The third section concerns "freedom" and builds on the
contrast between the repression of Suharto's regime and the rampant
near-anarchy of the reform period immediately after Suharto's fall
from power. Tsing deals with Indonesian nationalism promoted through the
environmental movement, its use of the Suharto-era courts, and the
growth of "indigenous rights" campaigns and its problematic
translation within Indonesia. Movement and mobility, of people and
ideas, is especially emphasized throughout this section, and Tsing
explores how stories travel and translate across the globe, such as the
allegorical use of Chico Mendes (the Brazilian labor rights activist)
and Chipko (the environmental movement of Indian villagers to protect
trees from being logged) by Indonesian environmentalists. From this, she
moves on to critiquing the capitalist/acquisitionist strategy of the
Nature Conservancy and the largely successful collaborations surrounding
efforts to protect forest in the Meratus Mountains during the late
1980s, despite fundamental differences in actual aims and perspectives.

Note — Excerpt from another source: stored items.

/-- Steps 1 to 3, for the bank in hand: the streams stop, commands go to the re-issue list with their records withdrawn, and PUT
goes back to DONE (log 57, DEDUCED). -/
def State.beginEvict (s : State) (q area : Nat) : State :=
  let out := fun (c : Cmd) => c.bank == s.bankNo && !c.runsOn
  let gone := pushOrder ((s.core.copyQ ++ s.core.indexQ).filter out)
  let n := s.coreNo
  let t := s.asStarted.withdraw fun r => match r.who with
    | .engine c e ord => c == n && gone.any fun k => k.ord == ord && engOf k.instr == e
    | _ => false
  let still := fun (x : Stream) => { x with wait := none }
  let u := t.setBank fun b =>
    { b with evict := some (q, area), reissue := gone, wb := none, fills := [], a := still b.a, x := still b.x, n := still b.n
             cb := b.cb.map fun c => { c with put := c.done } }
  (u.setCore fun c =>
    { c with copyQ := c.copyQ.filter fun k => !out k, indexQ := c.indexQ.filter fun k => !out k
             panel := { c.panel with saving := c.panel.saving || c.panel.all.any fun k => k.bank == u.bankNo } }).settleCancels

/-- Whether the words and commands of the bank in hand have ended: no access, FENCE or retirement on its way, no trap without an
answer, and its accepted SCADD commands reported. -/
def State.evictQuiet (s : State) : Bool :=
  s.bank.stopped.isNone && s.flight.all (fun x => !s.mine x.agent || (x.fail.isSome && !x.returns)) && s.retires.all (fun r => !s.mine r.agent)
    && bankStreams.all (fun k => (s.streamAt k).fences.isEmpty)
    && (s.core.copyQ ++ s.core.indexQ).all fun c => c.bank != s.bankNo

/-- Whether the scale vector of the nest that is fed is still to be read: its read goes on before the panel is saved, unless a fault has stopped
it (R321). -/
def Panel.unread (p : Panel) (stopped : Bool) : Bool := p.feeding.any fun n => n.scales.isNone && n.scaleStop == stopped

/-- Whether the panel can be saved: nothing of the bank in hand is converted, written or due, and a GANG panel is at a run boundary. -/
def State.panelStill (s : State) : Bool :=
  let p := s.core.panel
  let mine := p.all.filter fun n => n.bank == s.bankNo
  mine.isEmpty || (p.quiet && mine.all (fun n => n.next.isSome) && (s.bank.pmode != 2 || p.cur.isNone) && !p.unread false)

/-! ## The save area (R346, R347) -/

def le8 (v : Nat) : List Byte := leBytes v 8

/-- A number of `n` bytes at offset `o` of a list. -/
def at8 (b : List Byte) (o n : Nat) : Nat := leNat ((b.drop o).take n)

/-- Bytes filled up with zeros to a length. -/
def padded (n : Nat) (l : List Byte) : List Byte := l ++ List.replicate (n - l.length) 0

def Steer.bits (k : Steer) : Nat := (if k.set then 2 ^ 15 else 0) + (if k.value then 2 ^ 14 else 0) + k.target.toNat

def Loop.bits (l : Loop) : Nat := l.count.toNat * 2 ^ 32 + l.start.toNat * 2 ^ 16 + l.stop.toNat

/-- LORDER: two bits a rank, the most recent lowest. -/
def lorder (l : List (Fin 4)) : Nat := l.foldr (fun n a => n.val + 4 * a) 0

/-- A stream in 0x200 bytes. -/
def Stream.saved (t : Stream) : List Byte :=
  padded 0x200 (le8 0 ++ (t.s.toList.drop 1).flatMap (fun v => le8 v.toNat) ++ padded 32 (t.k.toList.flatMap fun k => leBytes k.bits 2)
    ++ t.l.toList.flatMap (fun l => le8 l.bits) ++ le8 (t.pc % 2 ^ 13 + (if t.exited then 2 ^ 16 else 0) + lorder t.order * 2 ^ 24)
    ++ le8 t.cause.toNat ++ le8 t.epc.toNat ++ le8 t.tval.toNat ++ le8 t.hvec.toNat)

/-- A bit for each entry of a list. -/
def bitsOf {α : Type} (p : α → Bool) (l : List α) : Nat := l.foldr (fun e a => (if p e then 1 else 0) + 2 * a) 0

/-- A queue in 0x90 bytes. -/
def savedQueue (q : Nat) (l : List QEntry) : List Byte :=
  let f := l.filter fun e => e.filled.isSome
  padded 0x90 (le8 f.length ++ le8 (bitsOf QEntry.token f)
    ++ if isOutcome q then le8 (bitsOf (fun e => !e.token && e.value != 0) f) else (f.take 16).flatMap fun e => le8 e.value.toNat)

/-- A map entry in 16 bytes. -/
def MapEntry.saved (m : MapEntry) : List Byte :=
  leBytes m.vabase 7 ++ [BitVec.ofNat 8 ((if m.valid then 1 else 0) + (if m.rw then 2 else 0) + 4 * m.cls.val)] ++ leBytes m.spbase 4
    ++ leBytes m.len 2 ++ [0, 0]

/-- A re-issue entry in 80 bytes. -/
def Cmd.saved (c : Cmd) : List Byte :=
  padded 80 (le8 c.word.toNat ++ (upFrom 0 4).flatMap (fun i => le8 (c.val i)) ++ (upFrom 0 4).flatMap (fun i => le8 (c.beside i))
    ++ [if engOf c.instr = .copy then 1#8 else 2#8])

/-- The state of lane `i`. -/
def VecState.lane (v : VecState) (i : Nat) : BitVec 16 := (Tbl.get? v.lanes i).getD (laneSeed v.srseed i)

/-- Whether the area holds a panel: the bank in hand has a nest, or has written its shadow set (log 39, DEDUCED). -/
def State.savesPanel (s : State) : Bool := s.bank.shadow != Nest.zero || s.core.panel.all.any fun n => n.bank == s.bankNo

/-- Whether the area holds a GANG panel. -/
def State.savesGang (s : State) : Bool := s.savesPanel && s.bank.pmode == 2

/-- The panel block of the bank in hand. -/
def State.evictBlock (s : State) : List Byte :=
  let p := s.core.panel
  if !s.savesPanel then List.replicate 0x29140 0
  else if p.all.any fun n => n.bank == s.bankNo then panelBlock s.savesGang p.cur p.feeding p.pending s.bank.shadow
  else panelBlock s.savesGang none none none s.bank.shadow

/-- Whether a run is inside the panel that is saved. -/
def State.midRun (s : State) : Bool :=
  (s.core.panel.all.any fun n => n.bank == s.bankNo) && (match s.core.panel.cur with
    | some r => r.k != 0
    | none => false)

/-- Where the scratchpad part stands in the area. -/
def partOffset (gang : Bool) : Nat := if gang then 0x5C580 else 0x33A40

/-- The scratchpad ranges that are saved: offset and length. -/
def savedRanges (banks2 : Bool) (cb : Vector CBuf 8) : List (Nat × Nat) :=
  if banks2 then [(0, 2 ^ 22)]
  else cb.toList.flatMap fun c => (upFrom 0 (c.between c.taken c.done)).map fun i => (c.slotAt (c.taken + i), c.slot)

/-- The header. -/
def State.saveHeader (s : State) (it : Iter) : List Byte :=
  let b := s.bank
  let gang := s.savesGang
  let record := match s.taskAt it.task with
    | some t => t.record
    | none => 0
  let size := partOffset gang + ((savedRanges it.banks2 b.cb).map Prod.snd).foldl (· + ·) 0
  [0x53#8, 0x4B#8, 0x53#8, 0x56#8] ++ leBytes 1 2
    ++ leBytes ((if it.banks2 then 1 else 0) + (if s.savesPanel then 2 else 0) + (if s.midRun then 4 else 0) + (if gang then 8 else 0) + (if b.stray then 16 else 0)) 2
    ++ le8 it.task ++ le8 it.ord ++ le8 record ++ le8 size ++ le8 s.w ++ le8 b.cycle ++ le8 0

/-- The area up to the vector registers. -/
def State.saveFront (s : State) (it : Iter) : List Byte :=
  let b := s.bank
  let v := b.vec
  s.saveHeader it ++ b.a.saved ++ b.x.saved ++ b.n.saved
    ++ ((upFrom 0 16).zip b.q.toList).flatMap (fun e => savedQueue e.1 e.2)
    ++ padded 0xC0 (le8 v.vflags.toNat ++ le8 (if v.ftz then 1 else 0) ++ le8 v.srseed.toNat ++ le8 b.slip ++ le8 (if b.pend then 1 else 0)
        ++ le8 b.ffa.toNat ++ le8 b.pstat.toNat ++ le8 v.word.toNat)
    ++ b.bfmt.toList.flatMap (fun x => le8 x.toNat)
    ++ b.cb.toList.flatMap (fun c => le8 c.cfg.toNat ++ le8 c.cnt.toNat)
    ++ ((b.abexp.toList.zip b.abarr.toList).flatMap fun x => le8 x.1.toNat ++ le8 x.2.toNat)
    ++ b.map.toList.flatMap MapEntry.saved
    ++ (upFrom 0 1024).flatMap (fun i => leBytes (v.lane i).toNat 2)
    ++ v.m.toList.flatMap (fun m => leBytes m.toNat 128)
    ++ padded 1024 (v.stack.reverse.flatMap fun m => leBytes m.toNat 128)
    ++ le8 b.reissue.length ++ le8 0 ++ padded (16 * 80) (b.reissue.flatMap Cmd.saved) ++ List.replicate 0x70 0

/-- The whole area but for the scratchpad part. -/
def State.saveArea (s : State) (it : Iter) : List Byte :=
  let block := s.evictBlock
  let rest := fun (q : Fin 16) => padded 128 (((s.bank.q[q].filter fun e => e.filled.isSome).drop 16).flatMap fun e => le8 e.value.toNat)
  s.saveFront it ++ s.bank.vec.v.toList.flatMap (fun r => leBytes r.toNat 512) ++ block.take 0x29140 ++ rest 12 ++ rest 13
    ++ block.drop 0x29140

/-- Write the scratchpad part. -/
def State.saveParts (s : State) (at_ : Nat) : List (Nat × Nat) → State
  | [] => s
  | (off, n) :: t => State.saveParts (s.bureauWrite at_ (s.scratchRead s.coreNo off n)) (at_ + n) t

/-- Bytes with those from offset `o` on replaced. -/
def putBytes (l : List Byte) (o : Nat) (b : List Byte) : List Byte := l.take o ++ b ++ l.drop (o + b.length)

/-- The save area at `src` as it is saved now: the iteration has not come back from it. -/
def State.resaved (s : State) (it : Iter) (src : Nat) : List Byte :=
  let b := s.homeRead (s.bureauPlace src) (leNat (s.homeRead (s.bureauPlace (src + 0x20)) 8))
  let passed := s.w - at8 b 0x28 8
  putBytes (putBytes (putBytes b 0x28 (le8 s.w)) 0x30 (le8 (at8 b 0x30 8 + passed))) 0xF58 (le8 (at8 b 0xF58 8 + if it.lock then passed else 0))

/-- Write the save area of the bank in hand, and note what it does not hold of the re-issue list (R346, R349). -/
def State.writeArea (s : State) (it : Iter) (area : Nat) : State :=
  match s.bank.restore with
  | some src =>
    let t := s.bureauWrite area (s.resaved it src)
    { t with beside := Tbl.put t.beside area ((Tbl.get? s.beside src).getD { cmds := [], pcs := [] }) }
  | none =>
    let t := (s.bureauWrite area (s.saveArea it)).saveParts (area + partOffset s.savesGang) (savedRanges it.banks2 s.bank.cb)
    { t with beside := Tbl.put t.beside area { cmds := s.bank.reissue.map fun c => (c.more.getD 4 0, c.epc)
                                               pcs := [s.bank.a, s.bank.x, s.bank.n].map fun t => (t.pc, t.last)
                                               unread := s.core.panel.unread true } }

Despite the interesting stories she weaves together on topics of
considerable environmental and social significance, Tsing's
motivation to be "a hair in the flour" (p. 206)--that is, to
"speak truth to power" or to be a fly in the ointment--is
unfortunately and severely undermined by her own writing style (which
has nonetheless become clearer and considerably less dense than in her
first book, In the Realm of the Diamond Queen). Coming from the
humanities end of the American anthropological continuum, her
"evocation" and clever literary turns-of-phrase will simply
put off most of those who need to read of these things--foresters,
ecologists, policy-makers, and the like. (I would argue that the usual
culprit of postmodernism is not the main issue here.) The scholars
chosen by the publisher to write back cover blurbs--Goenawan Mohamad (an
Indonesian literary figure), Mary Steedly, and Ann Laura Stoler (both
American anthropologists largely on the same end of the continuum as
Tsing)--underscore the intended audience: one that does not need such
hairs in its flour, is already converted to such lines of argument, and
is quite comfortable with Tsing's writing style.
My prediction for this book is that it will become, like Diamond
Queen, widely cited (if not thoroughly read) within particular brands of
cultural anthropology and environmental studies that emphasize political
things (e.g., political ecology). There has already been a special
session at the American Anthropological Association (AAA) devoted to it.
Over the next few years, like James Scott's "resistance"
and "legibility," it will launch a spate of writing using
"friction" and her other neologisms; one will not be able to
attend the annual meeting of the AAA without bumping into numerous
presentations about it. But will it become the hair in the flour that it
should be? I fear not (Reed L. Wadley, Department of Anthropology,
University of Missouri-Columbia, USA).